F1 | Bottas il boscaiolo, Kimi l’indomito e Kvyat il vendicatore: tre eroi in copertina
Tre storie diverse. Tre storie da raccontare del GP d'Australia
“We can be heroes, just for one day”. Perché Melbourne per alcuni, di rosso vestiti va’, è stata un malinconico mistero di forma e sostanza, lo sconforto unito allo sconcerto, mentre Altri hanno indossato il mantello, come se fossero i protagonisti di un film della Marvel, per raccontare una propria versione della storia australiana, per dare un significato anche più profondo all’incedere rutilante delle gomme sull’asfalto.
A ribaltare pregiudizi e battutine, risolini e sfottò, a vincere e convincere c’ha pensato Valtteri Bottas. Il prode “boscaiolo” finlandese, a parte il look più aggressivo, ha lavorato su se stesso, s’è presentato più motivato e determinato ai nastri di partenza, ha incassato la fiducia della Mercedes e del suo mentore Wolff, e insomma ha ricordato un po’ a tutti di poter essere anche un vincente. Lumiere ha domato la Bestia, Spartaco ha rotto le catene e si è preso l’anfiteatro, ha trasformato la barba incolta e un approccio più politicamente scorretto in un messaggio a reti unificate: scusate se esisto, scusate se so anche essere veloce, scusate se posso fulminare in partenza anche Carl Lewis Hamilton di pirsona pirsonalmente.
Eroe per un giorno, ma non per caso. E il sorrisetto soddisfatto di Totone Wolff la dice lunga, ricordate quanto sia importante per un costruttore come Mercedes dimostrare che a trionfare è prima la macchina che il singolo pilota. Intelligenti Pauca, e questo Bottas il suo mantello potrebbe anche provare a tenerselo stretto.

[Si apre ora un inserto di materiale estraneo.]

-- ==== Sys2Proof/Machine/Residency.lean ====
section
/-! DEFINITION. Where contexts live: EVICT, RESIDE, MIGRATE, engine resets and spare lathes, and the context commands CREATE,
START, STOP, RESUME, REPLAY and RELEASE (R216 to R220, R244 to R255, R264, R271, R387). -/

namespace Sys2Proof.Machine

/-! ## Failed and spare lathes (R217) -/

/-- The failed lathe of a lathe die whose logical number no lathe serves. -/
def State.lostLathe (s : State) (d : Nat) : Option Nat :=
  (List.range 5).findSome? (fun p => if s.role (5 * d + p) = 3 && s.logical (5 * d + p) ≠ 0xFF then some (5 * d + p) else none)

/-- A spare begins to take over: its domain wakes, with the next group that the keepers start (R51, R217 step 1). -/
def State.beginTakeover (s : State) (k : Nat) : State :=
  let s := (s.setLathe k (fun l => { l with takeover := true })).ltBusy k true
  if s.domState (domLathe k) = 2 || s.domState (domLathe k) = 1 then s else s.domWake (domLathe k)

/-- The die's spare that is not in service. -/
def State.idleSpare (s : State) (d : Nat) : Option Nat :=
  (List.range 5).findSome? (fun p => if s.role (5 * d + p) = 1 then some (5 * d + p) else none)

/-- Lathe k fails (R217): ROLE reads FAILED, its domain is left OFF, LATHE_LOST is posted (R394), and with automatic
takeover the die's spare begins to take over. -/
def State.failLathe (s : State) (k : Nat) : State :=
  let d := k / 5
  let s := (s.setFld (ltStat k) F.LtStat.role 3).ltBusy k false
  let s := s.setLathe k (fun _ => LatheSt.fresh)
  let s := if s.domState (domLathe k) = 5 then s else (s.setDom (domLathe k) 0).setWake (domLathe k) .none
  let s := s.post ⟨0x0A, 2, 0xFFFF, ((s.planeOn (dLathe d)).partOfLathe d).getD 0xFF, 0xFFFF, s.logical k, 0⟩
  match s.idleSpare d with
  | some p => if (s.planeOn (dLathe d)).latheAuto d && !(s.lathe p).takeover then s.beginTakeover p else s
  | none => s

/-- A takeover at the first turn boundary after the spare is ready (R217 step 2). -/
def State.finishTakeover (s : State) (k : Nat) : State :=
  if !(s.lathe k).takeover || s.domState (domLathe k) ≠ 2 then s
  else
    let s := (s.setLathe k (fun l => { l with takeover := false })).ltBusy k false
    match s.lostLathe (k / 5) with
    | none => s
    | some f =>
      let n := s.logical f
      let s := s.setFld (ltStat f) F.LtStat.logical 0xFF
      (s.setFld (ltStat k) F.LtStat.logical n).setFld (ltStat k) F.LtStat.role 2

/-! ## Lathe commands (R220) -/

/-- A command of LT_CTL, through the die's fence: refused on a fused-off lathe, while BUSY, or where its own check fails. -/
def State.ltCommand (s : State) (w : Writer) (k : Nat) (ok : State → Bool) (go : State → State) : State :=
  s.fenced w (dLathe (k / 5)) (R.ltCtl (k / 5) (k % 5)) (fun s =>
    if s.role k = 0xF || s.fld (ltStat k) F.LtStat.busy = 1 || !ok s then s.ltRefuse k else go s)

/-- TAKEOVER (R217, R220). -/
def execTakeover (w : Writer) (lathe : Lathe) (s : State) : Host.Outcome State Fault Refusal :=
  .next (s.ltCommand w lathe.val (fun s => s.role lathe.val = 1) (fun s => s.beginTakeover lathe.val))

/-- Whether EVICT and MIGRATE accept a context: PARKED or RUNNING on this lathe (R220). -/
def State.canEvict (s : State) (k c : Nat) : Bool :=
  decide ((s.ctx c).phys = some k) && (decide (s.ctxState c = csParked) || decide (s.ctxState c = csRunning))

/-- A START's load gives way to a move: the program is read again when the context is restored, which starts it then (R219, R247;
DESIGN CHOICE, log 12). -/
def State.loadYields (s : State) (c : Nat) : State :=
  let x := s.ctx c
  let paced : Bool := recMode x.live = 2
  let s := (s.ltdIdle x.home).count (R.ltdCtxStat x.home) F.LtdCtxStat.starts
  let s := s.setCtx c (fun x => { x with move := .none, startPend := paced })
  if paced then s else s.setCtxState c csRunning

/-- Stop a context for a move: at its next grain boundary, or at once when it holds no grant (R219 step 1). A STOP that waits for that
boundary is taken with it. -/
def State.beginMove (s : State) (k c : Nat) (m : Move) : State :=
  let s := if (s.ctx c).move.loading then s.loadYields c else s
  let st := if (s.ctx c).stopping = 1 then csStopped else s.ctxState c
  let s := (s.unwait c).ltBusy k true
  let s := s.setCtx c (fun x => { x with move := m, prev := st, stopping := 2, moveTo := some k })
  if (s.lathe k).holder = some c then s else s.settleStop c

/-- Whether lathe k belongs to the partition of a context's record (R29, R205). -/
def State.latheOfCtx (s : State) (k c : Nat) : Bool :=
  decide ((s.planeOn (dLathe (k / 5))).partOfLathe (k / 5) = some (recPart (s.ctx c).inForce))

/-- EVICT (R219). -/
def execEvict (w : Writer) (lathe : Lathe) (ctx : Ctx) (s : State) : Host.Outcome State Fault Refusal :=
  let k := lathe.val
  .next (s.ltCommand w k (fun s => s.canEvict k ctx.val) (fun s => s.beginMove k ctx.val .evict))

/-- MIGRATE (R219). -/
def execMigrate (w : Writer) (lathe : Lathe) (ctx : Ctx) (slot : Fin 16) (target : Fin 256) (s : State) :
    Host.Outcome State Fault Refusal :=
  let k := lathe.val
  let c := ctx.val
  .next (s.ltCommand w k
    (fun s => match s.latheOf target.val with
      | some t => s.canEvict k c && s.latheOfCtx t c && s.slotAllowed slot.val c && !s.slotTaken t slot.val c
      | none => false)
    (fun s => match s.latheOf target.val with
      | some t => s.beginMove k c (.migrate t slot.val)
      | none => s))

/-- The collective layer's checks and latches when a context starts (R268, R271, R276): none where a check fails. -/
def State.latchColl (s : State) (c : Nat) : Option State :=
  let r := (s.ctx c).record
  let base := recDescBase r
  let major := s.fld (R.glbSvStat ((s.leader).getD 0)) F.GlbSvStat.major
  let s := s.setCtx c (fun x => { x with major := major })
  if base = 0 then some (s.setColl c (fun q => { Coll.empty with pend := q.pend }))
  else
    let head := s.nearRead base 64
    let d := s.nearRead base (64 + 8 * dEntries head)
    if s.descOk c r d major then
      let keep := (s.ctx c).coll.pend
      some ((s.setColl c (fun _ => { Coll.empty with desc := d, pend := keep })).openCall c true)
    else none

/-- Latch a context's record for a run on lathe k: the record's own checks, then the collective's; a failure faults the
context and leaves it non-resident (R203, R247 step 1, R271). Answers whether it goes on. -/
def State.latch (s : State) (k c : Nat) : Bool × State :=
  let r := (s.ctx c).record
  if !(recordOk r && s.windowsAllowed r) then (false, s.startFault c k 1)
  else
    let s := s.setCtx c (fun x => { x with live := r, regs := freshRegs r, mem := [], burr := [], areaBurr := [], stopping := 0 })
    match s.latchColl c with
    | some s => (true, s)
    | none => (false, s.startFault c k 0x0A)

/-- The reload of a context onto lathe k begins (R219 step 3): its pages and blocks are taken. -/
def State.beginRestore (s : State) (k c slot : Nat) (busy : Nat) : State :=
  let s := s.setCtx c (fun x => { x with phys := some k, home := k / 5, move := .restore k slot, moveTo := some busy })
  ((s.setCtxState c csMoving).ltBusy busy true).count (R.ltFaultStat (k / 5) (k % 5)) F.LtFaultStat.loads

/-- RESIDE (R219). A context that never ran is latched as at START and comes to stand PARKED (DESIGN CHOICE, log 12). -/
def execReside (w : Writer) (lathe : Lathe) (ctx : Ctx) (slot : Fin 16) (s : State) : Host.Outcome State Fault Refusal :=
  let k := lathe.val
  let c := ctx.val
  .next (s.ltCommand w k
    (fun s =>
      let st := s.ctxState c
      let r := if st = csIdle then (s.ctx c).record else (s.ctx c).live
      (decide (st = csIdle) || decide (st = csSaved)) && decide ((s.ctx c).move = .none) && s.latheServes k
        && s.latheOfCtx k c && s.fitsLathe k r && s.slotAllowed slot.val c && !s.slotTaken k slot.val c)
    (fun s =>
      if s.ctxState c = csIdle then
        let (ok, s) := s.latch k c
        if ok then (s.setCtx c (fun x => { x with prev := csParked, unsaved := true })).beginRestore k c slot.val k else s
      else s.beginRestore k c slot.val k))

/-- CONTEXT_SAVE_COMPLETE (R219 steps 2 and 3). -/
def execContextSaveComplete (ctx : Ctx) (s : State) : Host.Outcome State Fault Refusal :=
  let c := ctx.val
  let x := s.ctx c
  if s.ctxState c ≠ csMoving then .next s
  else match x.move with
    | .evict => .next (((s.saveArea c).endMove c).unseat c |>.setCtxState c csSaved)
    | .migrate t slot =>
      let busy := x.moveTo.getD t
      let s := ((s.saveArea c).unseat c).setCtxState c csSaved
      if s.latheServes t && s.fitsLathe t x.live then .next (s.beginRestore t c slot busy)
      else .next ((s.setCtx c (fun y => { y with moveTo := some busy })).endMove c |>.ltRefuse busy)
    | _ => .next s

/-- Load a context's program from the near tier (R247 steps 4 and 5, R250): a FAULT code where the load fails. -/
def State.loadProgram (s : State) (c : Nat) : Option Nat × State :=
  let r := (s.ctx c).live
  let b := s.nearRead (recProgBase r) (recProgLen r)
  if s.tierBurred 0 (recProgBase r) (recProgLen r) then (some 6, s)
  else if sha256 b.bytes ≠ recDigest r then (some 5, s)
  else (none, s.setCtx c (fun x => { x with program := b }))

/-- A restore whose slot is in use at the target: the command is refused, and the context stays SAVED (R219, R220; DESIGN CHOICE,
log 12). -/
def State.slotLost (s : State) (k c : Nat) : State :=
  let busy := (s.ctx c).moveTo.getD k
  (((s.endMove c).unseat c).setCtxState c csSaved).ltRefuse busy

/-- Whether a context's area is read back from SAVE_BASE: one that never ran has nothing there, and its pages are zero. -/
def State.hasArea (s : State) (c : Nat) : Bool := !(s.ctx c).unsaved

/-- CONTEXT_RESTORE_COMPLETE (R219 steps 3 and 4, R265). -/
def execContextRestoreComplete (ctx : Ctx) (s : State) : Host.Outcome State Fault Refusal :=
  let c := ctx.val
  match (s.ctx c).move with
  | .restore k slot =>
    match s.loadProgram c with
    | (some code, s) => .next (((s.loadFail k).fault c code FaultAt.none_).unseat c)
    | (none, s) =>
      let s := (if s.hasArea c then s.loadArea c else s).placeWindows k c
      let s := s.setCtx c (fun x => { x with move := .placed slot, unsaved := false })
      if s.slotTaken k slot c then .next (s.slotLost k c) else .next (s.planSlot k slot c)
  | _ => .next s

/-- A restored context at the turn boundary (R219 step 4): it stands in its slot, its directory entry names the lathe, and
STATE returns to what it was. -/
def State.finishPlaced (s : State) (c : Nat) : State :=
  match (s.ctx c).move, (s.ctx c).phys with
  | .placed _, some k =>
    if s.ctxState c ≠ csMoving then s.endMove c
    else if (s.slotOf k c).isNone then s.slotLost k c
    else (((s.endMove c).setCtxState c (s.ctx c).prev).putRec c 484 2 (s.logical k)).rewake k c
  | _, _ => s

/-! ## Engine resets of a lathe (R218, R264, R387) -/

/-- An engine reset of lathe k begins: ROLE reads RESETTING; a holder yields at its next grain boundary, within 2 µs. A holder that a
STOP or a move waits for takes it there. -/
def State.beginReset (s : State) (k : Nat) : State :=
  let back := if s.role k = 4 then (s.lathe k).selfTest.getD 0
    else if s.role k = 3 then (if s.fuses.latheRole (k / 5) (k % 5) = 1 then 2 else 0) else s.role k
  let s := (s.setFld (ltStat k) F.LtStat.role 4).ltBusy k true
  let s := s.setLathe k (fun l => { l with resetting := true, resetAt := s.tb.tick, selfTest := some back, takeover := false })
  match (s.lathe k).holder with
  | some c => s.setCtx c (fun x => { x with stopping := if x.stopping = 0 then 3 else x.stopping })
  | none => s.resetLathe k

/-- ENGINE_RESET (R218, R264, R387): by firmware's command, or by the part when a record asked for it. -/
def execEngineReset (cause : ResetCause) (lathe : Lathe) (s : State) : Host.Outcome State Fault Refusal :=
  let k := lathe.val
  match cause with
  | .fw w => .next (s.ltCommand w k (fun _ => true) (fun s => s.beginReset k))
  | .part =>
    if s.err.escal.any (fun e => e.step = 2 && e.die = dLathe (k / 5) && e.unit = k % 5) && s.role k ≠ 0xF then
      .next (s.beginReset k)
    else .next s

/-- ENGINE_RESET_BOUNDARY_TIMEOUT (R264): 2 µs after the reset began, the holder is faulted with STATE_LOST, and the reset goes on. -/
def execEngineResetBoundaryTimeout (lathe : Lathe) (s : State) : Host.Outcome State Fault Refusal :=
  let k := lathe.val
  if !(s.lathe k).resetting || s.tb.tick < (s.lathe k).resetAt + 2000 then .next s
  else
    let s := match (s.lathe k).holder with
      | some c => s.fault c 4 FaultAt.none_
      | none => s
    .next ((s.setLathe k (fun l => { l with holder := none })).resetLathe k)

Ma non esistono solo i primi, c’è un’intera griglia che ribolle per natura, che vive di duelli ravvicinati, di contatti più o meno leciti. Nella quale si è calato alla perfezione un campionissimo indomito, un uomo che fa del silenzio la migliore arma contro le cavolate scritte e dette, ha lo sguardo di ghiaccio ma l’anima passionale di chi guiderebbe questi missili fino a sessant’anni. Di Kimi Raikkonen stupiscono leggerezza e al contempo professionalità, il carisma con cui ha preso per mano l’Alfa Romeo Racing, la facilità con cui sono arrivate le prestazioni.
La sua maschera da supereroe è una coltre di ghiaccio dietro la quale si celano lo spessore e il talento di chi fa ancora la differenza. “Ma si poteva fare anche meglio, purtroppo abbiamo dovuto cambiare le gomme troppo presto” perché per Iceman fa tutto parte di una straordinaria normalità, non c’è autocompiacimento per aver gestito quasi per tutto il GP un treno di gomme medie, ma il rammarico per non essere arrivato più in alto.
Il terzo eroe di giornata è l’uomo invisibile, il russo de Roma, il vendicatore (di se stesso) Daniil Kvyat. Invisibile agli occhi della cinica Red Bull, che lo ingaggia e silura a proprio piacimento dal 2016 ad oggi, una storia tormentata fatta di alti e bassi, di cadute e ritorni, di promozioni e retrocessioni. Ciò che non ti uccide ti rende più forte, e a soli ventiquattro anni Kvyat sembrava un reduce di guerra condannato a tracannare whisky e a giocare a biliardo come nelle peggiori pellicole americane, se solo non gli fosse stata data l’opportunità di farsi giustizia da se. E a Melbourne, in quella che è una vera e propria azione di forza, ci mette tutto: classe, testa, velocità, cattiveria. Kvyat ha preso solo un punticino, ma il decimo posto suona come la più dolce delle rivincite.
Il russo ha stretto i denti e lottato tutta la gara contro Gasly, ha permesso alla piccola Toro Rosso di chiudere davanti alla casa madre Red Bull, ha fermato i bibitari importanti sotto lo sguardo impassibile di Helmut Marko. Chissà cosa avrà pensato in quegli istanti, lui, l’invisibile diventato Vendicatore. Avrà staccato le cuffie e si sarà isolato – non sia mai fosse arrivato un team order trasversale – perché nella vita può capitare di essere invisibili, ma fessi proprio no. Hero. Just for one day. Ma è stato un grande giorno.